[Opening RECORDS FOR PROCESSING section]

/-- The timebase crosses the target of a wait in this tick; the issue tick is none (R274, R303). -/
def State.crossed (s : State) (w : Wait) : Bool :=
  match w.kind with
  | .event => false
  | .phase => !w.done && crossesPhase w.target s.tb.prevValue s.tb.value
  | .timebase => !w.done && (w.late || crossesAbs w.target s.tb.prevValue s.tb.value)

/-- A load of the whole value: no PERIODIC unit fires, and an armed ABS unit at or below it fires in the next tick with
LATE, and so does a wait on the timebase; a target the timebase had crossed before the load stays met (R159, R173, R274,
R303). -/
def tbLoad (s : State) (v : Nat) : State :=
  let old := s
  let loadLatched (e : Engine) : Bool := ((old.eng e).wait.map old.crossed).getD false
  let late := (List.range 8).foldl (fun (m : BitVec 8) u =>
    if s.tb.armed.getLsbD u && decide ((sparseGet s.tb.target 0 u).toNat ≤ v) then m ||| (1#8 <<< u) else m) 0
  let acc := BitVec.ofNat 48 (v % 65536 * 2 ^ 32)
  let cyc := BitVec.ofNat 32 (v / 65536)
  let s := { s with tb := { s.tb with
    acc := acc, cycle := cyc, prevAcc := acc, prevCycle := cyc, late := s.tb.late ||| late, done := s.tb.done ||| late } }
  let s := s.forEach [.sweep, .node, .rail] fun s e =>
    let x := s.eng e
    match x.wait with
    | some w =>
      if w.latched then s
      else if loadLatched e then s.setEng e { x with wait := some { w with latched := true } }
      else if w.kind = .timebase ∧ w.target ≤ v then s.setEng e { x with wait := some { w with late := true, done := true } }
      else s
    | none => s
  restartInstants (s.setFlag Fld.TB_STATUS_LOAD true)

/-- The lock states at an accepted edge or Milestone with error `e` (R153); the loop corrects the period in ACQUIRE and
LOCKED (R155). -/
def tbJudge (s : State) (e : Int) : State :=
  let thr := s.regN Reg.TB_LOCK_THR
  let s := setTbErr s e
  let s := { s with tb := { s.tb with missCount := 0 } }
  if s.tbState = tbAcquire then
    let s := tbCorrect s e
    let ok := if e.natAbs ≤ thr then s.tb.okCount + 1 else 0
    let s := { s with tb := { s.tb with okCount := ok, acqCount := s.tb.acqCount + 1 } }
    if 16 ≤ ok then tbEnter s tbLocked else s
  else if s.tbState = tbLocked then
    let s := tbCorrect s e
    if 8 * thr < e.natAbs then tbEnter (s.setFlag Fld.TB_STATUS_LOCK_LOST true) tbAcquire else s
  else s

/-- MISS consecutive misses in LOCKED or ACQUIRE (R153). -/
def tbHoldoverDue (s : State) : Bool :=
  (s.tbState == tbLocked || s.tbState == tbAcquire) && decide (s.fld Fld.TB_CTL_MISS ≤ s.tb.missCount)

def tbEnterHoldover (s : State) : State := tbEnter (s.setFlag Fld.TB_STATUS_LOCK_LOST true) tbHoldover

/-- One expected edge or Milestone not received or not accepted (R153); Milestones count in MISSED. -/
def tbMiss (s : State) : State :=
  let s := { s with tb := { s.tb with missCount := s.tb.missCount + 1, okCount := 0 } }
  s.when (s.tbSource == 2) fun s => s.incFld Fld.MS_STATUS_MISSED 255

/-- The glitch filter and EDGE: an edge of the chosen polarity between levels of at least 4 ticks is taken (R152). -/
def State.edgeTaken (s : State) (falling : Bool) (before after : Nat) : Bool :=
  falling == s.flag Fld.TB_CTL_EDGE && decide (4 ≤ before) && decide (4 ≤ after)

/-- A taken edge of PHASE_IN (R152, R153, R155, R159). -/
def phaseInEdge (s : State) (interval : Option Nat) : State :=
  if s.tbSource ≠ 1 then s
  else
    match interval with
    | none => { s with tb := { s.tb with lastInterval := none } }
    | some n =>
      let locked := s.tbState = tbLocked
      let last := s.tb.lastInterval
      let inRange := decide (1600 ≤ n) && decide (n ≤ 8000000)
      let accepted :=
        if locked then withinPull s.pull s.tb.period (16 * n)
        else inRange && (match last with | some m => withinPull s.pull m n | none => false)
      let s := { s with tb := { s.tb with lastInterval := some n } }
      if !accepted then
        -- Outside LOCKED the first interval has no partner to agree with: in range, it is neither accepted nor rejected.
        if !locked && last.isNone && inRange then s
        else
          let s := tbMiss (s.setFlag Fld.TB_STATUS_REF_BAD true)
          if locked then
            let rej := (n :: s.tb.rejected).take 4
            let s := { s with tb := { s.tb with rejected := rej } }
            if rej.length = 4 ∧ intervalsAgree s.pull rej then
              tbEnter (tbEstimate s (16 * rej.foldl min n) (16 * rej.foldl max n)) tbAcquire
            else s
          else s
      else
        let s := { s with tb := { s.tb with rejected := [] } }
        if s.freeRunning then
          let k := s.tb.goodIntervals + 1
          let m := last.getD n
          if 2 ≤ k then tbEnter (tbEstimate s (16 * min m n) (16 * max m n)) tbAcquire
          else { s with tb := { s.tb with goodIntervals := k, missCount := 0 } }
        else
          let e := s.phaseError
          let s := if s.tbState = tbAcquire ∧ s.tb.acqCount = 1 ∧ s.regN Reg.TB_LOCK_THR < e.natAbs
            then tbStep s (s.regN Reg.TB_PH_OFS) else s
          tbJudge s e

/-- MS_LAT in ph at the present period, to the nearest, halves up (R162). -/
def State.msLatPh (s : State) : Nat :=
  (s.regN Reg.MS_LAT * 65536 + s.tb.period / 2) / s.tb.period

/-- The node's own timebase when a Milestone's mark arrives, `frac` sixteenths of a tick after the last tick (R162). -/
def State.tbStamp (s : State) (frac : Nat) : Nat :=
  (s.tb.total + frac * tbIncrement s.tb.period / 16) / 2 ^ 32

/-- The modulator clock is to fall on the instant of a Milestone's mark at its sender again: the ticks by which its edges
must move later, or earlier where that is nearer (R37; log entry 148). -/
def modRealign (s : State) (frac : Nat) : State :=
  let at16 : Int := 16 * s.acq.modClk.pos + frac - s.regN Reg.MS_LAT
  let d := (at16 + 8) / 16 % 32
  { s with acq := { s.acq with modClk := { s.acq.modClk with left := if d ≤ 16 then d else d - 32 } } }

/-- A tick of the modulator clock: its period is 32 ticks, and while it is being realigned one period in 64 is a tick
longer or shorter (R37). -/
def ModClock.tick (m : ModClock) : ModClock :=
  if m.pos + 1 < m.len then { m with pos := m.pos + 1 }
  else
    let since := min 64 (m.since + 1)
    if m.left = 0 ∨ since < 64 then { m with pos := 0, len := 32, since := since }
    else if 0 < m.left then { pos := 0, len := 33, left := m.left - 1, since := 0 }
    else { pos := 0, len := 31, left := m.left + 1, since := 0 }

/-- The phase error of a Milestone: the node's own timebase at the mark less the carried value corrected by MS_LAT
(R162). -/
def State.milestoneDiff (s : State) (frac carried : Nat) : Int :=
  (BitVec.ofNat 48 (s.tbStamp frac + 2 ^ 48 - (carried + s.msLatPh) % 2 ^ 48)).toInt

/-- A Milestone, SYNC or SWEEP_START, at a node that follows Milestones and has a valid MS_LAT: the modulator clock is
realigned, and the timebase loads the corrected value, steps, or corrects its period (R37, R153, R159, R162, R164). -/
def milestoneUse (s : State) (frac : Nat) (localFlag : Bool) (carried : Nat) : State :=
  let s := s.setFlag Fld.MS_STATUS_LOCAL_DOM localFlag
  if s.tbSource ≠ 2 ∨ !s.flag Fld.MS_STATUS_LAT_VALID then s
  else
    let s := modRealign s frac
    let diff := s.milestoneDiff frac carried
    let e := clamp (-32768) 32767 diff
    let far := decide (32768 ≤ diff.natAbs)
    let value := (carried + s.msLatPh) % 2 ^ 48
    if s.freeRunning then tbEnter (tbMilestonePeriod (s.when far fun s => tbLoad s value)) tbAcquire
    else
      let acquiring := s.tbState == tbAcquire
      let s :=
        if far || (acquiring && s.tb.acqCount == 0) then tbLoad s value
        else if acquiring && s.tb.acqCount == 1 && decide (s.regN Reg.TB_LOCK_THR < e.natAbs) then
          tbStep s (((s.tb.phase : Int) - e) % 65536).toNat
        else s
      tbJudge s e

/-- A SYNC Milestone (R162 to R164, R168): a hub that heads its own domain captures its offset from the root's timebase. -/
def milestoneReceive (s : State) (frac : Nat) (localFlag : Bool) (carried : Nat) : State :=
  let own := s.milestoneDiff frac carried
  let s := s.when (s.isHub && s.tb.localDom) fun s => s.setTriple (Reg.DOM_OFS 0) (own % 2 ^ 48).toNat
  milestoneUse s frac localFlag carried

/-- LAT_VALID falls as the ring re-forms: until a new MS_LAT is there, a member that follows Milestones holds over (R164,
R251). -/
def latInvalid (s : State) : State :=
  let s := s.setFlag Fld.MS_STATUS_LAT_VALID false
  if s.tbSource = 2 ∧ (s.tbState = tbLocked ∨ s.tbState = tbAcquire) then tbEnterHoldover s else s

/-! ### TB_NOM and tree time -/

/-- A write of TB_NOM_HI applies both halves if the value lies in its range; in FREE the period follows in the next
tick. -/
def writeTbNomHi (s : State) (hi : Half) : State :=
  let lo := sparseGet s.held (s.reg Reg.TB_NOM_LO) Reg.TB_NOM_LO
  let n := lo.toNat + 65536 * (hi.toNat % 2048)
  let s := { s with held := s.held.filter (·.1 != Reg.TB_NOM_LO) }
  if 25600 ≤ n ∧ n ≤ 128000000 then
    let s := s.setPair Reg.TB_NOM_LO Reg.TB_NOM_HI n
    if s.tbState = tbFree then { s with tb := { s.tb with period := n } } else s
  else s
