-- ==== Sys2Proof/Machine/AlleyOps.lean ====
section
/-!
DEFINITION. The Alley tag wire (spec/18): requests and exchanges, slots as their low times tell them, the search, the
tag list, polls and pages.
-/
namespace Sys2Proof.Machine

/-! ### Slots (R442, R443, R445) -/

/-- The bit a low time tells, in ticks: 3.0 to 6.0 µs is a 1, 16.0 to 22.0 µs a 0; anything else is a timing error
(R443). -/
def slotBit (low : Nat) : Option Bool :=
  if 240 ≤ low ∧ low ≤ 480 then some true else if 1280 ≤ low ∧ low ≤ 1760 then some false else none

/-- A read slot; a list that ends is a slot still low at 22 µs. -/
def readSlot : List Nat → Option (Bool × List Nat)
  | [] => none
  | t :: rest => (slotBit t).map fun b => (b, rest)

/-- A write slot is correct if its low time tells the bit written. -/
def writeSlot (b : Bool) (l : List Nat) : Option (List Nat) :=
  match readSlot l with
  | some (x, rest) => if x = b then some rest else none
  | none => none

/-- Write slots for the low `n` bits of a number, most significant first. -/
def writeBits (x : Nat) : Nat → List Nat → Option (List Nat)
  | 0, l => some l
  | n + 1, l => (writeSlot (x.testBit n) l).bind (writeBits x n)

/-- `n` read slots as a number, most significant bit first. -/
def readBits : Nat → List Nat → Option (Nat × List Nat)
  | 0, l => some (0, l)
  | n + 1, l => (readSlot l).bind fun (b, rest) => (readBits n rest).map fun (x, rest) => (b.toNat * 2 ^ n + x, rest)

/-- `n` bytes in the order sent. -/
def readBytes : Nat → List Nat → Option (List Byte × List Nat)
  | 0, l => some ([], l)
  | n + 1, l => (readBits 8 l).bind fun (b, rest) => (readBytes n rest).map fun (bs, rest) => (BitVec.ofNat 8 b :: bs, rest)

/-- The command bytes of R445. -/
def alyByteFind : Nat := 0xE1
def alyByteName : Nat := 0xD2
def alyByteAll : Nat := 0xC3
def alyByteIdent : Nat := 0xB4
def alyByteMeasure : Nat := 0x87
def alyByteFetch : Nat := 0x96
def alyBytePage : Nat := 0x78

/-! ### IDs and the list (R446, R450) -/

def alyFamily (id : BitVec 64) : Nat := id.toNat / 2 ^ 56

/-- The seven bytes of the factory number, most significant first. -/
def alyNumberBytes (id : BitVec 64) : List Byte := (List.range 7).map fun i => id.extractLsb' (56 - 8 * i) 8

def alyCheck (bs : List Byte) : Byte := crc8Run 0 bs

/-- The check byte of an ID matches its factory number. -/
def alyIdGood (id : BitVec 64) : Bool := alyCheck (alyNumberBytes id) == id.setWidth 8

/-- Nine bytes read: the check byte over the eight before it matches. -/
def alyDataGood (bs : List Byte) : Bool := alyCheck (bs.take 8) == bs.getD 8 0

def setAly (s : State) (x : Alley) : State := { s with aly := x }

def State.alyTag (s : State) (i : Nat) : Option AlyTag := sparseGet s.aly.list none i

def State.alyTags (s : State) : List Nat := (List.range 32).filter fun i => (s.alyTag i).isSome

/-- The registers that mirror the list: ALY_NTAG and ALY_TV. -/
def showAlley (s : State) : State :=
  (s.forEach (List.range 32) fun s i =>
    s.setReg (Reg.ALY_TV i) (((s.alyTag i).bind (·.val0)).getD 0x8000)).setRegN Reg.ALY_NTAG s.alyTags.length

def setAlyTag (s : State) (i : Nat) (t : Option AlyTag) : State :=
  setAly s { s.aly with list := sparseSet s.aly.list none i t }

[Closing RECORDS FOR PROCESSING section]

• **REQUIRED ACTION**
Print the lines above from the one with "def State.msLatPh (s" through the one with "(BitVec.ofNat 48 (s.tbStamp", both included, exactly as written and nothing more.

• **TASK OUTPUT**
def State.msLatPh (s : State) : Nat :=
  (s.regN Reg.MS_LAT * 65536 + s.tb.period / 2) / s.tb.period

/-- The node's own timebase when a Milestone's mark arrives, `frac` sixteenths of a tick after the last tick (R162). -/
def State.tbStamp (s : State) (frac : Nat) : Nat :=
  (s.tb.total + frac * tbIncrement s.tb.period / 16) / 2 ^ 32

/-- The modulator clock is to fall on the instant of a Milestone's mark at its sender again: the ticks by which its edges
must move later, or earlier where that is nearer (R37; log entry 148). -/
def modRealign (s : State) (frac : Nat) : State :=
  let at16 : Int := 16 * s.acq.modClk.pos + frac - s.regN Reg.MS_LAT
  let d := (at16 + 8) / 16 % 32
  { s with acq := { s.acq with modClk := { s.acq.modClk with left := if d ≤ 16 then d else d - 32 } } }

/-- A tick of the modulator clock: its period is 32 ticks, and while it is being realigned one period in 64 is a tick
longer or shorter (R37). -/
def ModClock.tick (m : ModClock) : ModClock :=
  if m.pos + 1 < m.len then { m with pos := m.pos + 1 }
  else
    let since := min 64 (m.since + 1)
    if m.left = 0 ∨ since < 64 then { m with pos := 0, len := 32, since := since }
    else if 0 < m.left then { pos := 0, len := 33, left := m.left - 1, since := 0 }
    else { pos := 0, len := 31, left := m.left + 1, since := 0 }

/-- The phase error of a Milestone: the node's own timebase at the mark less the carried value corrected by MS_LAT
(R162). -/
def State.milestoneDiff (s : State) (frac carried : Nat) : Int :=
  (BitVec.ofNat 48 (s.tbStamp frac + 2 ^ 48 - (carried + s.msLatPh) % 2 ^ 48)).toInt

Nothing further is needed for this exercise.